**TRY IT**: Starting at the first line of the data below, retype every line up to and including the one containing "theorem test_word_8_is_no_command_word : isCommandWord".

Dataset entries
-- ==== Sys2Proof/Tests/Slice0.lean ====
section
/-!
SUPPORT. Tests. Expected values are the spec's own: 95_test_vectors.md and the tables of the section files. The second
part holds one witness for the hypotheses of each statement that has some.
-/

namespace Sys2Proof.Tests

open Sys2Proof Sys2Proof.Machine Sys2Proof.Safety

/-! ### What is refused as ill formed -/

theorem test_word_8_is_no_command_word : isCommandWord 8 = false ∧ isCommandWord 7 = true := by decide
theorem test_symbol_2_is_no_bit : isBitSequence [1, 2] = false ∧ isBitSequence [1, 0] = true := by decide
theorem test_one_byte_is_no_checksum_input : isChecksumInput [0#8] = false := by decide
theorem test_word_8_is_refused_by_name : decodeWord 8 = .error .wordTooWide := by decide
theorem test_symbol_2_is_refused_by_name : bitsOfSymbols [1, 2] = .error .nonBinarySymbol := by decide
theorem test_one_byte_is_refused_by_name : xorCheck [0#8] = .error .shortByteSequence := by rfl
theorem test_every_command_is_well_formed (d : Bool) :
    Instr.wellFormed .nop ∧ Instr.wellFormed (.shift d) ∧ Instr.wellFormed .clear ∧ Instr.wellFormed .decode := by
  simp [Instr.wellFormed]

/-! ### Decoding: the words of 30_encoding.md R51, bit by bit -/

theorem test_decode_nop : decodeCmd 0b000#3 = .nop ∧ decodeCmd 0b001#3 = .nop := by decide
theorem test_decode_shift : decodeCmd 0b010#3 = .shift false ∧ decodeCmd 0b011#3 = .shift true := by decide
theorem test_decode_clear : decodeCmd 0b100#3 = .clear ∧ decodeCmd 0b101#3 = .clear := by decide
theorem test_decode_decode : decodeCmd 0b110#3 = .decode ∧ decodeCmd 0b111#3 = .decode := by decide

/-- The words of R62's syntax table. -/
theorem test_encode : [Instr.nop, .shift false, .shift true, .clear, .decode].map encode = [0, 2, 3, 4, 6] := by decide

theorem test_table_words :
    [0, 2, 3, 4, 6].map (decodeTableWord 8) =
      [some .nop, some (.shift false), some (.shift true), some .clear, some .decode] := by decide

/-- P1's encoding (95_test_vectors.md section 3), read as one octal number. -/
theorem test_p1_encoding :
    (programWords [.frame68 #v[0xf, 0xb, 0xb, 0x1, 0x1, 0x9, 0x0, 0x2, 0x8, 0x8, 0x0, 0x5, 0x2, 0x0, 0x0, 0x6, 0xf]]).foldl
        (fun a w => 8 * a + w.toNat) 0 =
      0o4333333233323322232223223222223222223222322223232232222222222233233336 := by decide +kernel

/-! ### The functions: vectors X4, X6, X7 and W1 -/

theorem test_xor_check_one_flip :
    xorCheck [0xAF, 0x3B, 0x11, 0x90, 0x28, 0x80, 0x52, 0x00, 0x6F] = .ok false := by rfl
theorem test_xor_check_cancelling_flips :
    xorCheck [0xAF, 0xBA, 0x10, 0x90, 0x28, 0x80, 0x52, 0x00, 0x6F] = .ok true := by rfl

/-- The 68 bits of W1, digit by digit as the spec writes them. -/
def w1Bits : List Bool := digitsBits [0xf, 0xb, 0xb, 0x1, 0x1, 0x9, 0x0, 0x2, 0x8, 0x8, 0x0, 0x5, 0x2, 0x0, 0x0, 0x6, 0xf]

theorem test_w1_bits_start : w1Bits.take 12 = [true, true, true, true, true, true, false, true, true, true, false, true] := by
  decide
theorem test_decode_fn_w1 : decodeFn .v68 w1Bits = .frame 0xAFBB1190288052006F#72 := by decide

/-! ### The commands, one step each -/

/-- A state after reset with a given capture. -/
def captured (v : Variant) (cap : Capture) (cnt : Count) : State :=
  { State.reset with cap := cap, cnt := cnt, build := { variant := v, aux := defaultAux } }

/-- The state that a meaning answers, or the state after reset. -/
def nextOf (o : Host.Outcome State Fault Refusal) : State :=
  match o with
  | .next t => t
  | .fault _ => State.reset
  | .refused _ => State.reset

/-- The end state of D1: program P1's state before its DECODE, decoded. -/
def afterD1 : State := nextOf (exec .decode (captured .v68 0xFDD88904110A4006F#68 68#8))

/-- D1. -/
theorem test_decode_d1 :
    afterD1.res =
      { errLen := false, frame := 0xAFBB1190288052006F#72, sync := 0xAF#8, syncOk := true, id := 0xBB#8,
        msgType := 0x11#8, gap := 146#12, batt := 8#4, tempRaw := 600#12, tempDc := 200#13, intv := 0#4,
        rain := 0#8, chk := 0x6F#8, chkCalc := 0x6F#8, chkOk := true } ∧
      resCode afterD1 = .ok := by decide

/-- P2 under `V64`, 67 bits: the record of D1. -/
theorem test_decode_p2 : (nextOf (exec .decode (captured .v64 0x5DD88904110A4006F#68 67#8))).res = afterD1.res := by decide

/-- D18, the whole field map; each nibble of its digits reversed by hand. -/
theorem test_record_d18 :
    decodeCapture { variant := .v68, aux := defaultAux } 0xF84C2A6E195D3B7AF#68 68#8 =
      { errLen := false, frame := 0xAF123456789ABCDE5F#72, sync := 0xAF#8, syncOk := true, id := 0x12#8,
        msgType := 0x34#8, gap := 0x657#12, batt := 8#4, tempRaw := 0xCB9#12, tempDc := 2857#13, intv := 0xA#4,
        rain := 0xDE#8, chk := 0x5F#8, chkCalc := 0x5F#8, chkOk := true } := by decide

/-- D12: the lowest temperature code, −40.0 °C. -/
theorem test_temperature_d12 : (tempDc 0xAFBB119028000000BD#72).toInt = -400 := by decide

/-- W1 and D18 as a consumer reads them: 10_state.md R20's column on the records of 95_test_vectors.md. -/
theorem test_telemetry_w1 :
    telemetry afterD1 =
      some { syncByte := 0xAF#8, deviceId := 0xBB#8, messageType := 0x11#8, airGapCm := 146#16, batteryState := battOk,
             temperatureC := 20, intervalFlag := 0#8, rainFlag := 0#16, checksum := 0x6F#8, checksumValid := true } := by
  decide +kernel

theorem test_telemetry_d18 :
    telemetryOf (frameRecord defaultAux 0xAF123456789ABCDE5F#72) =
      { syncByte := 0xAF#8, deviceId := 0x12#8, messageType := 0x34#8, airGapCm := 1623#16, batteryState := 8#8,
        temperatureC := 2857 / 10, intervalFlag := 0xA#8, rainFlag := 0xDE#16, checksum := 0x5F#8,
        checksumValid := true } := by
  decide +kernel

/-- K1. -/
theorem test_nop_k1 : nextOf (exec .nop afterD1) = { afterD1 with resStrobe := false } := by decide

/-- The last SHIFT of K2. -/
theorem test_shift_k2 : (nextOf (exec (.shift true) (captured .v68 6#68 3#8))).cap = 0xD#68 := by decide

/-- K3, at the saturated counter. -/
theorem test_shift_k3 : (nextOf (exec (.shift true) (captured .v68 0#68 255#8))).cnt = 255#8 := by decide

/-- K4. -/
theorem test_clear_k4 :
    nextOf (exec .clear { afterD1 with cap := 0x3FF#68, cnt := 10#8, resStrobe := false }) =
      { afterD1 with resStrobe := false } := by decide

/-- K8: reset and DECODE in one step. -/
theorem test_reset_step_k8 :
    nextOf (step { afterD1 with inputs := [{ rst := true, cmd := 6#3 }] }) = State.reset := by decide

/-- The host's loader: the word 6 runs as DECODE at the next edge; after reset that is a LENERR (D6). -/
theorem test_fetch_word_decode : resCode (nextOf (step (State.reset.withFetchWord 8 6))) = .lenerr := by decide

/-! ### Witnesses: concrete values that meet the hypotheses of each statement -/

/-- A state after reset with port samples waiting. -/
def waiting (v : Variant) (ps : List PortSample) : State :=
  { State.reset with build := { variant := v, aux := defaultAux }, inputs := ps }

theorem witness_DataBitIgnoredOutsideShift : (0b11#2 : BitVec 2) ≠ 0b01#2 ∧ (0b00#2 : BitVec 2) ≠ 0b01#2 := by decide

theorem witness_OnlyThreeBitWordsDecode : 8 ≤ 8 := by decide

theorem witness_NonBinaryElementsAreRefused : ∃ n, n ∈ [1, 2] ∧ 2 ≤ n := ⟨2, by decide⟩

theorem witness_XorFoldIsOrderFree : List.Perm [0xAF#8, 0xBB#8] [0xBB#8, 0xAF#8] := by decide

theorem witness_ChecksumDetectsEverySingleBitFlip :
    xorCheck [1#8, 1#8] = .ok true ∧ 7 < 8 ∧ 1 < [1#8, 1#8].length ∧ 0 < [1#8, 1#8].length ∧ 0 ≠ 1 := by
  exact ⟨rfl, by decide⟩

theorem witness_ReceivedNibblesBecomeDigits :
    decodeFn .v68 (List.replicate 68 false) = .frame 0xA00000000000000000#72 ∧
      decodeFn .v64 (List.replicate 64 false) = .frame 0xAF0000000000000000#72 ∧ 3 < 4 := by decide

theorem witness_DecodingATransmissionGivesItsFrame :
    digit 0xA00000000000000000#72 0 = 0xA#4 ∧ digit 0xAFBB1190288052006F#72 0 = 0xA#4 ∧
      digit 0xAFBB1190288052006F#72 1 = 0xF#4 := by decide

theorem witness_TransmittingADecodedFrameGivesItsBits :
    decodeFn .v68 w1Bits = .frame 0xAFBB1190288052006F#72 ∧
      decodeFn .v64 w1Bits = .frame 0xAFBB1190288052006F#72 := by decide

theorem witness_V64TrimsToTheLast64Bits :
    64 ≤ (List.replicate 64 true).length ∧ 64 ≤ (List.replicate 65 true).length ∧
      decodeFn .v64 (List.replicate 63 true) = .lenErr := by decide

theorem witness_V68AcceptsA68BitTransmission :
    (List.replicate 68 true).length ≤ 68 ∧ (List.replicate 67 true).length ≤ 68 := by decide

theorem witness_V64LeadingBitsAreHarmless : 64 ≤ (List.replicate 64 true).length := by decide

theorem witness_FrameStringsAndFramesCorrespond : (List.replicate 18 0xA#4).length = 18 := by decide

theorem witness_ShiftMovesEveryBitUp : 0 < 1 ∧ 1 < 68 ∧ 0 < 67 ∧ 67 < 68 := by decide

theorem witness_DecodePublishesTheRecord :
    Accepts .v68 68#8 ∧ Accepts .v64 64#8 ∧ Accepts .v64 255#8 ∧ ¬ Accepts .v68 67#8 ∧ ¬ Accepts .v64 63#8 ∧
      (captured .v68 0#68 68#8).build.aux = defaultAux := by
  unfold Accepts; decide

**PROBLEM SOLUTION**:
-- ==== Sys2Proof/Tests/Slice0.lean ====
section
/-!
SUPPORT. Tests. Expected values are the spec's own: 95_test_vectors.md and the tables of the section files. The second
part holds one witness for the hypotheses of each statement that has some.
-/

namespace Sys2Proof.Tests

open Sys2Proof Sys2Proof.Machine Sys2Proof.Safety

/-! ### What is refused as ill formed -/

theorem test_word_8_is_no_command_word : isCommandWord 8 = false ∧ isCommandWord 7 = true := by decide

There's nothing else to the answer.